One of the downfalls to having characters that have spanned nearly fifty years, accumulating a library of stories within that time, is that their early adventures seem dated. The references become obscured, the lingo old-fashioned; it gets to a point where it’s almost painful for new readers to go back and enjoy the tales that won over the hearts of an older generation. How does a company go about gaining the younger audience? Well, one way is to turn over the entire continuity and start from scratch. But by doing that, essentially the task becomes rebuilding the entire history and hoping for the best that it works out as well.
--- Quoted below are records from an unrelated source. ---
-- ==== Sys2Proof/Machine/Cfb.lean ====
section
/-! DEFINITION. CFB_ENC and CFB_DEC, full-block feedback (42_cfb.md R160, R161). -/

namespace Sys2Proof.Machine

/-- The block loop of CFB_ENC (R160): the feedback is the ciphertext block just made. -/
def cfbEncLoop (enc : Block → Block) : Work → List Block → Work × List Block
  | w, [] => (w, [])
  | w, p :: ps =>
    let ks := enc w.fb
    let c := p ^^^ ks
    let rest := cfbEncLoop enc { w with ks := ks, fb := c } ps
    (rest.1, c :: rest.2)

/-- The block loop of CFB_DEC (R161): the feedback is the ciphertext block read, and only E is called. -/
def cfbDecLoop (enc : Block → Block) : Work → List Block → Work × List Block
  | w, [] => (w, [])
  | w, c :: cs =>
    let ks := enc w.fb
    let p := c ^^^ ks
    let rest := cfbDecLoop enc { w with ks := ks, fb := c } cs
    (rest.1, p :: rest.2)

/-- The rule of CFB_ENC (R160). -/
def ruleCfbEnc : Rule := fun c lp m w => feedbackRule (cfbEncLoop (c.encrypt lp.keyh)) lp m w

/-- The rule of CFB_DEC (R161). -/
def ruleCfbDec : Rule := fun c lp m w => feedbackRule (cfbDecLoop (c.encrypt lp.keyh)) lp m w

/-- CFB_ENC (R160). -/
def execCfbEnc (s : State) : Host.Outcome State Fault Refusal := runCommand Config.cipherPort .cfbEnc ruleCfbEnc s

/-- CFB_DEC (R161). -/
def execCfbDec (s : State) : Host.Outcome State Fault Refusal := runCommand Config.cipherPort .cfbDec ruleCfbDec s

end Sys2Proof.Machine
end

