-- ==== Sys2Proof/Safety.lean ====
section
/-! DEFINITION. The vocabulary of the statements: running commands, ends, what memory keeps, the closed forms of the spec's
mode rules, the machine's invariant, and the host's duties. -/

namespace Sys2Proof.Machine

/-- Command `i` runs: BUSY = 1 and the latched parameters passed its validation (40_engine.md R130). -/
def Running (i : Instr) (s : State) : Prop := s.status.busy = true ∧ validateCommand i s.lp = .ok

/-- The host has kept its buffer duty (R88, 70_reset_and_hazards.md R292) and every used byte is ordinary memory
(20_memory.md R79). -/
def Undisturbed (i : Instr) (s : State) : Prop :=
  s.raced = false ∧ ∀ r ∈ usedRanges i s.lp, ∀ a, r.contains a = true → ordinaryByte s.platform a = true

/-- A byte of the ranges is not ordinary memory (20_memory.md R79). -/
def OddByte (rs : List Range) (s : State) : Prop := ∃ r ∈ rs, ∃ a, r.contains a = true ∧ ordinaryByte s.platform a = false

/-- System memory answers every byte of the read ranges (40_engine.md R132). -/
def ReadsAnswered (i : Instr) (s : State) : Prop :=
  ∀ r ∈ readRanges i s.lp, ∀ a, r.contains a = true → busOK s.platform a = true

/-- System memory answers every byte of the write ranges (40_engine.md R132). -/
def WritesAnswered (i : Instr) (s : State) : Prop :=
  ∀ r ∈ writeRanges i s.lp, ∀ a, r.contains a = true → busOK s.platform a = true

/-- The conditions under which the spec gives command `i` its normal end: it runs, undisturbed, every used byte answers
(40_engine.md R131, R132, R139), and memory is in the canonical form that every run keeps. -/
structure Clean (i : Instr) (s : State) : Prop where
  running : Running i s
  undisturbed : Undisturbed i s
  reads : ReadsAnswered i s
  writes : WritesAnswered i s
  memWf : Mem.wf s.mem = true

/-- The engine's state after an end with code `e` and AUTH_FAIL `af` (40_engine.md R129, R132, R139, R141), and everything an
end leaves alone: the registers, IE, CMD_OVR, the platform and the host (10_state.md R65, 60_exceptions.md R264).The values of the
cleared `W.LP` and `W.SEQ` are the model's (entries 9 and 10). -/
structure Ended (s t : State) (e : Err) (af : Bool) : Prop where
  status : t.status = ⟨false, true, af, s.status.cmdOvr, e⟩
  work : t.work = Work.zero
  lp : t.lp = Latch.cleared
  seq : t.seq = none
  raced : t.raced = false
  ie : t.ie = s.ie
  regs : t.regs = s.regs
  platform : t.platform = s.platform
  schedule : t.schedule = s.schedule
  hostSaw : t.hostSaw = s.hostSaw

/-- `finish(af)` (40_engine.md R139): an end with ERR = 0 at which no free value was drawn. -/
def Finished (s t : State) (af : Bool) : Prop := Ended s t .ok af ∧ t.draws = s.draws

/-- Every byte of memory outside the ranges reads as before. -/
def SameOutside (rs : List Range) (s t : State) : Prop :=
  ∀ a, inRanges rs a = false → readByte t.mem a = readByte s.mem a

/-- Every byte of the ranges reads as one free value, drawn at draw number `n`. -/
def FreeInside (rs : List Range) (n : Nat) (t : State) : Prop :=
  ∀ a, inRanges rs a = true → readByte t.mem a = Config.freeByte n a

/-- The 16-byte block at address `a` (20_memory.md R74). -/
def memBlock (m : Mem) (a : Nat) : Block := blockOfBytes (memRead m a 16)

/-- `E(k, X)` of the machine's cipher port (00_scope.md R8). -/
def encryptBlock (k : Word) (x : Block) : Block := Config.cipherPort.encrypt k x

/-- `D(k, X)` of the machine's cipher port (00_scope.md R8). -/
def decryptBlock (k : Word) (x : Block) : Block := Config.cipherPort.decrypt k x

/-- Byte `j` of a block, byte 0 the most significant (20_memory.md R74). -/
def blockByte (x : Block) (j : Nat) : Byte := x.extractLsb' (8 * (15 - j)) 8

/-- Byte `j` of the keystream `E(k, inc_w(CB, 0)) || E(k, inc_w(CB, 1)) || …` (40_engine.md R142, R144). -/
def keystreamByte (k : Word) (width : Nat) (cb : Block) (j : Nat) : Byte :=
  blockByte (encryptBlock k (incCounter width cb (j / 16))) (j % 16)

/-- `GHASH_H` of a sequence of blocks (45_ghash.md R193). -/
def ghashBlocks (h : Block) (xs : List Block) : Block := xs.foldl (fun acc x => gfMul (acc ^^^ x) h) 0

/-- `CBCMAC` of a sequence of blocks (47_ccm.md R225). -/
def cbcMacBlocks (k : Word) (xs : List Block) : Block := xs.foldl (fun acc x => encryptBlock k (acc ^^^ x)) 0

/-- The pre-counter block (46_gcm.md R201). -/
def gcmJ0 (k : Word) (iv : Bytes) : Block :=
  if iv.length = 12 then blockOfBytes (iv ++ [0x00, 0x00, 0x00, 0x01])
  else ghashBlocks (encryptBlock k 0) (blocksOf (pad16 iv ++ zeroBytes 8 ++ beBytes 8 (8 * iv.length)))

/-- The full authentication value of GCM over AAD and ciphertext (46_gcm.md R203, R204). -/
def gcmTagBlock (k : Word) (iv aad ct : Bytes) : Block :=
  encryptBlock k (gcmJ0 k iv) ^^^
    ghashBlocks (encryptBlock k 0)
      (blocksOf (pad16 aad ++ pad16 ct ++ beBytes 8 (8 * aad.length) ++ beBytes 8 (8 * ct.length)))

/-- The counter-0 block `A_0` (47_ccm.md R226). -/
def ccmA0Block (nonce : Bytes) : Block := blockOfBytes (ccmA0 nonce)

/-- The raw MAC of CCM over AAD and plaintext (47_ccm.md R225). -/
def ccmMacBlock (k : Word) (nonce aad pt : Bytes) (t : Nat) : Block :=
  cbcMacBlocks k (blocksOf (ccmB0 nonce aad.length pt.length t ++ ccmAadBlocks aad ++ pad16 pt))

/-- The full authentication value of CCM over AAD and plaintext (47_ccm.md R228). -/
def ccmTagBlock (k : Word) (nonce aad pt : Bytes) (t : Nat) : Block :=
  ccmMacBlock k nonce aad pt t ^^^ encryptBlock k (ccmA0Block nonce)

/-- The IV bytes of the running command (40_engine.md R131). -/
def ivBytes (s : State) : Bytes := memRead s.mem s.lp.ivAddr.toNat s.lp.ivLen.toNat
/-- The AAD bytes of the running command (40_engine.md R131). -/
def aadBytes (s : State) : Bytes := memRead s.mem s.lp.aadAddr.toNat s.lp.aadLen.toNat
/-- The input bytes of the running command (40_engine.md R131). -/
def inBytes (s : State) : Bytes := memRead s.mem s.lp.inAddr.toNat s.lp.len.toNat
/-- The bytes of the tag buffer of the running command (40_engine.md R131). -/
def tagBufBytes (s : State) : Bytes := memRead s.mem s.lp.tagAddr.toNat s.lp.tagLen.toNat

/-- The tag GCM computes for the running command over its AAD and its input as ciphertext (46_gcm.md R204, R206). -/
def gcmTag (s : State) : Bytes :=
  (bytesOfBlock (gcmTagBlock s.lp.keyh (ivBytes s) (aadBytes s) (inBytes s))).take s.lp.tagLen.toNat

/-- `pt` is the running CCM_DEC's input xor the keystream from `A_1` (47_ccm.md R227, R230). -/
def CcmOpensTo (s : State) (pt : Bytes) : Prop :=
  pt.length = s.lp.len.toNat ∧
    ∀ j, j < s.lp.len.toNat →
      pt[j]? = some (readByte s.mem (s.lp.inAddr.toNat + j) ^^^
        keystreamByte s.lp.keyh (15 - s.lp.ivLen.toNat)
          (incCounter (15 - s.lp.ivLen.toNat) (ccmA0Block (ivBytes s)) 1) j)

/-- The raw MAC CCM computes for the running command over its AAD and the plaintext `pt` (47_ccm.md R225, R230). -/
def ccmMacFor (s : State) (pt : Bytes) : Block :=
  ccmMacBlock s.lp.keyh (ivBytes s) (aadBytes s) pt s.lp.tagLen.toNat

/-- The tag CCM computes for the running command over its AAD and the plaintext `pt` (47_ccm.md R228, R230). -/
def ccmTagFor (s : State) (pt : Bytes) : Bytes :=
  (bytesOfBlock (ccmTagBlock s.lp.keyh (ivBytes s) (aadBytes s) pt s.lp.tagLen.toNat)).take s.lp.tagLen.toNat

/-- The invariant of the machine: memory is canonical (20_memory.md R70), TAGMIN is 1 to 16 (10_state.md R57), the working
registers are zero between steps (R30), an idle engine holds no latch, no position and no race (R39, R141), and a busy
engine holds a latched command that passed validation, with DONE, AUTH_FAIL and ERR clear (40_engine.md R120, R130). -/
structure Invariant (s : State) : Prop where
  memWf : Mem.wf s.mem = true
  tagMin : 1 ≤ s.regs.tagMin.toNat ∧ s.regs.tagMin.toNat ≤ 16
  work : s.work = Work.zero
  idle : s.status.busy = false → s.lp = Latch.cleared ∧ s.seq = none ∧ s.raced = false
  busy : s.status.busy = true → validate s.lp = .ok ∧ s.seq = some ⟨0, 0⟩ ∧ s.status.done = false ∧
    s.status.authFail = false ∧ s.status.err = .ok

/-- The sixteen registers of the window, each at its word offset (10_state.md R42). -/
def windowRegisters : List (BitVec 6 × Reg) :=
  [(0x00, .ctrl), (0x04, .status), (0x08, .cmd), (0x0C, .keyh), (0x10, .ivAddr), (0x14, .ivLen), (0x18, .aadAddr),
    (0x1C, .aadLen), (0x20, .inAddr), (0x24, .outAddr), (0x28, .len), (0x2C, .tagAddr), (0x30, .tagLen), (0x34, .tagMin),
    (0x38, .reserved38), (0x3C, .reserved3C)]

/-- The host's next action is an access to the window of this size at this offset. -/
def WindowAccessNext (s : State) (size : AccessSize) (off : BitVec 6) (rest : List Event) : Prop :=
  (∃ v, s.schedule = .regWrite size off v :: rest) ∨ s.schedule = .regRead size off :: rest

/-- An action of a host that keeps its duties while command `i` runs (20_memory.md R86, 70_reset_and_hazards.md R290, R292):
admitted register accesses but a soft reset, reads of bytes outside the write ranges, writes of bytes outside the used
ranges. -/
def QuietEvent (i : Instr) (lp : Latch) : Event → Prop
  | .engine => False
  | .regWrite size off v => ∃ r, regOfAccess size off = some r ∧ (r = .ctrl → v.getLsbD 1 = false)
  | .regRead size off => ∃ r, regOfAccess size off = some r
  | .memWrite a _ => inRanges (usedRanges i lp) a.toNat = false
  | .memRead a => inRanges (writeRanges i lp) a.toNat = false
  | .reset => False

/-- The two ways the engine is reset: the reset input (70_reset_and_hazards.md R280), and a host write to CTRL with SRST set
(R283). -/
def ResetEvent (e : Event) : Prop := e = .reset ∨ ∃ v : Word, e = .regWrite .word 0x00 v ∧ v.getLsbD 1 = true

/-- The engine's state of the table of 10_state.md R63, as the host and the sequencer see it. -/
structure AtResetValues (t : State) : Prop where
  ctrl : readReg t .ctrl = 0
  status : readReg t .status = 0
  keyh : readReg t .keyh = 0
  ivAddr : readReg t .ivAddr = 0
  ivLen : readReg t .ivLen = 0
  aadAddr : readReg t .aadAddr = 0
  aadLen : readReg t .aadLen = 0
  inAddr : readReg t .inAddr = 0
  outAddr : readReg t .outAddr = 0
  len : readReg t .len = 0
  tagAddr : readReg t .tagAddr = 0
  tagLen : readReg t .tagLen = 0
  tagMin : readReg t .tagMin = 4
  work : t.work = ⟨0, 0, 0, 0, 0, 0, 0, 0⟩
  lp : t.lp = Latch.cleared
  seq : t.seq = none
  idle : inFlight t = none
  irq : t.irq = false

/-- The field's one, `80 00 … 00` (45_ghash.md R190). -/
def gfOne : Block := 0x80000000000000000000000000000000

/-- `H^n` in the field (45_ghash.md R195). -/
def gfPow (h : Block) : Nat → Block
  | 0 => gfOne
  | n + 1 => gfMul (gfPow h n) h

/-- `X_1 • H^m xor X_2 • H^(m-1) xor … xor X_m • H` (45_ghash.md R195). -/
def hornerSum (h : Block) : List Block → Block
  | [] => 0
  | x :: xs => gfMul x (gfPow h (xs.length + 1)) ^^^ hornerSum h xs

/-- The command that undoes a confidentiality command (41_cbc.md R152, 42_cfb.md R162, 43_ofb.md R171, 44_ctr.md R182). -/
def undoing : List (Instr × Instr) :=
  [(.cbcEnc, .cbcDec), (.cfbEnc, .cfbDec), (.ofb, .ofb), (.ctr, .ctr), (.ctrC64, .ctrC64)]

/-- The change from `x` to `y` of the block of the padded strings that holds byte `q` (46_gcm.md R203). -/
def blockChange (x y : Bytes) (q : Nat) : Block :=
  blockOfBytes (((pad16 x).drop (16 * (q / 16))).take 16) ^^^ blockOfBytes (((pad16 y).drop (16 * (q / 16))).take 16)

/-- Two byte strings of one length differ in byte `j` and in no other. -/
def DifferOnlyAt (x y : Bytes) (j : Nat) : Prop :=
  x.length = y.length ∧ j < x.length ∧ x[j]? ≠ y[j]? ∧ ∀ i, i ≠ j → x[i]? = y[i]?

end Sys2Proof.Machine
end

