/-- 40_engine.md R140, R141, 10_state.md R30: whenever a command has ended, DONE is 1 and IRQ equals CTRL.IE, every
working register is zero and `W.LP` and `W.SEQ` are cleared; a completion always ends the command. That a cleared `W.LP`
is zero in every field and a cleared `W.SEQ` is none is the model's choice (entries 9, 10). -/
def Obligations.EveryEndScrubsAndRaisesDone : Prop :=
  ∀ (i : Instr) (s t : State), exec i s = .next t →
    (s.status.busy = true → t.status.busy = false) ∧
    (t.status.busy = false →
      t.status.done = true ∧ t.irq = s.ie ∧ t.work = ⟨0, 0, 0, 0, 0, 0, 0, 0⟩ ∧ t.lp = Latch.cleared ∧ t.seq = none)

/-- 10_state.md R48, R60, 60_exceptions.md R259, 40_engine.md R136: a command whose used bytes the host did not write
and that ends with AUTH_FAIL = 1 is GCM_DEC or CCM_DEC, has ERR = 0 and has written no byte of memory, and the tag it
was given differs from the tag it computes. That such an end writes no byte also where a used byte, the output buffer
among them, is not ordinary memory is the model's reading beside 20_memory.md R79 and 93_implementation_defined.md U14
(entry 12). The last clause is about ordinary memory: where such a command reads a byte that is not, it compares values
the spec leaves open (entry 12). -/
def Obligations.AuthFailMeansMismatchAndNothingWritten : Prop :=
  ∀ (i : Instr) (s t : State), Running i s → s.raced = false → exec i s = .next t →
    t.status.authFail = false ∨
      ((i = .gcmDec ∨ i = .ccmDec) ∧ t.status.err = .ok ∧ t.mem = s.mem ∧
        (¬ OddByte (readRanges i s.lp) s →
          (i = .gcmDec → tagBufBytes s ≠ gcmTag s) ∧
          (i = .ccmDec → ∀ pt, CcmOpensTo s pt → tagBufBytes s ≠ ccmTagFor s pt)))

/-- 40_engine.md R131, R148: two undisturbed runs of one command with the same latched parameters and the same bytes in
its read ranges, on platforms that answer every used byte, end with the same ERR and AUTH_FAIL, and, where they write,
with the same bytes in the write ranges, whatever else the two machines hold. -/
def Obligations.ResultDependsOnlyOnOperands : Prop :=
  ∀ (i : Instr) (s₁ s₂ t₁ t₂ : State), Clean i s₁ → Clean i s₂ → s₁.lp = s₂.lp →
    (∀ a, inRanges (readRanges i s₁.lp) a = true → readByte s₁.mem a = readByte s₂.mem a) →
    exec i s₁ = .next t₁ → exec i s₂ = .next t₂ →
    t₁.status.err = t₂.status.err ∧ t₁.status.authFail = t₂.status.authFail ∧
      (t₁.status.authFail = false →
        ∀ a, inRanges (writeRanges i s₁.lp) a = true → readByte t₁.mem a = readByte t₂.mem a)

/-- 20_memory.md R86: for a host that keeps its duties, whatever it does between a command's acceptance and the engine's
turn, the command ends as it would have ended at once: same ERR and AUTH_FAIL, and the same bytes in every range it
uses. For a command that ends in free values (raced, with a used byte that is not ordinary memory, or with ERR_BUS) R79,
R88 and 40_engine.md R132 leave any value: that the free bytes and the free AUTH_FAIL of the two ends are equal is the
model's choice, whose free values are functions of the draw count (entry 8). -/
def Obligations.CompletionIsOneAtomicTransition : Prop :=
  ∀ (i : Instr) (s u : State) (es rest : List Event), Running i s → decode s.lp.cmd = .command i → Mem.wf s.mem = true →
    s.schedule = es ++ .engine :: rest → (∀ e ∈ es, QuietEvent i s.lp e) → exec i s = .next u →
    ∃ t, Host.Core.run Sys2Proof.core (es.length + 1) s = .next t ∧ t.schedule = rest ∧ t.status.busy = false ∧
      t.status.err = u.status.err ∧ t.status.authFail = u.status.authFail ∧
      ∀ a, inRanges (usedRanges i s.lp) a = true → readByte t.mem a = readByte u.mem a

/-- 40_engine.md R146, 70_reset_and_hazards.md R298: from every state of the invariant in which a command runs, the
engine is idle again within one step more than the host's remaining actions, whatever those are. R146 and R298 give no
number: that the engine moves at the latest when the schedule is empty, and so the bound, is the model's choice (entry
2). That a cleared `W.LP` is zero in every field and a cleared `W.SEQ` is none is the model's choice (entries 9, 10). -/
def Obligations.EveryAcceptedCommandEnds : Prop :=
  ∀ s : State, Invariant s → s.status.busy = true →
    ∃ (n : Nat) (t : State), n ≤ s.schedule.length + 1 ∧ Host.Core.run Sys2Proof.core n s = .next t ∧
      t.status.busy = false

/-! ## The invariant -/

/-- The invariant holds right after reset (10_state.md R63, R30, R57). That a cleared `W.LP` is zero in every field and
a cleared `W.SEQ` is none is the model's choice (entries 9, 10). -/
def Obligations.ResetStateSatisfiesInvariant : Prop := Invariant State.reset

/-- Every step keeps the invariant: canonical memory, TAGMIN 1 to 16 (10_state.md R57), working registers zero between
steps (R30), an idle engine scrubbed (40_engine.md R141), a busy engine holding a validated command with DONE, AUTH_FAIL
and ERR clear (R120, R130). That a cleared `W.LP` is zero in every field and a cleared `W.SEQ` is none is the model's
choice (entries 9, 10). -/
def Obligations.EveryStepKeepsInvariant : Prop :=
  ∀ s t : State, Invariant s → step s = .next t → Invariant t

/-- 20_memory.md R76: a byte, halfword or misaligned access to the window gets no step: with the engine idle the machine
stops there, and with a command running the step is the engine's turn, the access left on the schedule. From a state of
the invariant the machine stops nowhere else, and no step is ever refused. That a running command goes on past a stuck
host is the model's reading (entry 14); that a cleared `W.LP` is zero in every field and a cleared `W.SEQ` is none is
the model's choice (entries 9, 10). -/
def Obligations.StopsExactlyAtAccessesNotAdmitted : Prop :=
  (∀ (s : State) (size : AccessSize) (off : BitVec 6) (rest : List Event), WindowAccessNext s size off rest →
    size ≠ .word ∨ off.toNat % 4 ≠ 0 →
    (s.status.busy = false → step s = .fault .windowAccessNotAdmitted) ∧
    (∀ i, s.status.busy = true → decode s.lp.cmd = .command i → step s = exec i s)) ∧
  (∀ (s : State) (f : Fault), Invariant s → step s = .fault f →
    f = .windowAccessNotAdmitted ∧ s.status.busy = false ∧
      ∃ size off rest, WindowAccessNext s size off rest ∧ (size ≠ .word ∨ off.toNat % 4 ≠ 0)) ∧
  ∀ (s : State) (r : Refusal), step s ≠ .refused r

/-! ## The host's accesses -/

/-- 40_engine.md R147: a CMD write while a command runs sets CMD_OVR and changes nothing else. -/
def Obligations.CommandWriteWhileBusyIsDropped : Prop :=
  ∀ (s : State) (v : Word) (rest : List Event), s.schedule = .regWrite .word 0x08 v :: rest → s.status.busy = true →
    step s = .next { s with schedule := rest, status := { s.status with cmdOvr := true } }

/-- 10_state.md R42, R59, R52 to R56, 20_memory.md R76, 70_reset_and_hazards.md R299: a word read at each of the sixteen
offsets shows the host that register's value and changes nothing else; a write to a 32-bit parameter register takes
effect at once and is read back, busy or not, and leaves the running command, STATUS, the other registers and memory
alone. (`hostSaw` is the model's field for what the host's last read returned, entry 16.) -/
def Obligations.RegisterAccessTakesEffectAtOnce : Prop :=
  (∀ (s : State) (off : BitVec 6) (r : Reg) (rest : List Event), (off, r) ∈ windowRegisters →
    s.schedule = .regRead .word off :: rest →
    step s = .next { s with schedule := rest, hostSaw := some (.word (readReg s r)) }) ∧
  ∀ (s : State) (v : Word) (off : BitVec 6) (rest : List Event) (r : Reg),
    (off, r) ∈ [((0x0C : BitVec 6), Reg.keyh), (0x10, .ivAddr), (0x14, .ivLen), (0x18, .aadAddr), (0x1C, .aadLen),
      (0x20, .inAddr), (0x24, .outAddr), (0x28, .len), (0x2C, .tagAddr), (0x30, .tagLen)] →
    s.schedule = .regWrite .word off v :: rest →
    ∃ t, step s = .next t ∧ readReg t r = v ∧ (∀ q, q ≠ r → readReg t q = readReg s q) ∧ t = { s with
      schedule := rest, regs := t.regs }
Another avenue to take would be to update the original stories, bringing the characters into the current century and giving them a fresher, younger point of view. This is the method Marvel Comics has taken with their newest line of Season One graphic novels.
X-Men Season One just hit shelves a few days ago and after reading my way through it, it’s clear that Marvel has succeeded in their task. Dennis Hopeless takes the original chapters of the X-Men and puts a modern spin on them. From the arrival of telekinetic Jean Grey to the first battle with Unus the Untouchable, Hopeless provides all of the landmark events Professor Xaiver’s teenage mutants have dealt with, and what molded them into the fighting force they become.
What I like best about the tale is the way Hopeless travels through time. The book opens en media res, with the X-Men already hip deep in their first battle against Magneto. During the fiasco, Hopeless flashes back to a few days prior, to Jean Grey’s arrival at the Mansion, introducing each of the X-Men in turn. He slowly unravels the names and personalities of the team without having to resort to an introductory line-up. It may have worked in the sixties, but modern readers are too sophisticated for info-dumps like that.
One of the best aspects of the story, though, is the way Hopeless works the X-Men’s future into things, especially with his treatment of Cyclops. Even the early stories portrayed Scott Summers as an overachiever, always striving to better his leadership abilities, all the while Xavier tells him he will someday lead mutantkind. Current fans of the X-Men know that this foreshadowing comes to fruition, and Hopeless plays up Scott’s eventual leadership role. He is constantly striving to find perfection, running simulations in the Danger Room, even without the assistance of his teammates. But self-doubt is always on the edge of his mind, preventing him from fulfilling his destiny. It’s a nice little nod, especially when juxtaposed against a full reprinting of the newest Uncanny X-Men #1, allowing new fans unfamiliar with Cyclops’ current role to see the type of man he’s become.
Jamie McKelvie’s art is equally astounding, his talent lighting up each and every page. His redesign of the X-Men uniforms provides the right amount of homage to the original Jack Kirby designs while also bringing them up to date. He varies his panel angles masterfully, making the book flow like a big budget Hollywood movie. It’s easy to follow and fun to read. But the most spectacular part of McKelvie’s art is his character emotion. He draws his figures with such clarity that readers can see the pain, fear, and elation in their eyes. To put it plainly, it’s beautiful to see. But I do need to comment on McKelvie’s apparent fascination with Justin Bieber as he felt compelled to reimagine Bobby Drake, the X-Men’s Iceman, in the guise of the teenage pop-star. It’s almost as if he was flipping through the pages of Tiger Beat during the book’s illustration process.
I was excited when I first heard about the Season One series of books, though as their release date approached, I was cautious about them. After all, the meat-and-potatoes of the series are stories that comic fans like myself have read over and over again. How was Marvel going to bring these tales into the current times without trampling all over the source material? Well, Dennis Hopeless and Jamie McKelvie’s take on X-Men proves to me that it’s a task that can be done. Not only do they capture the essence of Stan Lee’s stories, but art also comes off as a fitting tribute to Jack Kirby. I hope that Marvel continues their push with the Season One brand, even beyond the planned second wave, but also move into Season Two territory. Perhaps they can tackle the later stories of these iconic characters, such as Len Wein and Dave Cockrum’s Giant Size X-Men or even Chris Claremont’s Phoenix Saga. These are classic stories of comics, the stories that fans know inside and out, but given the loving touch Marvel is placing on these Season One books, there should be no worry from fans about these tales becoming corrupted.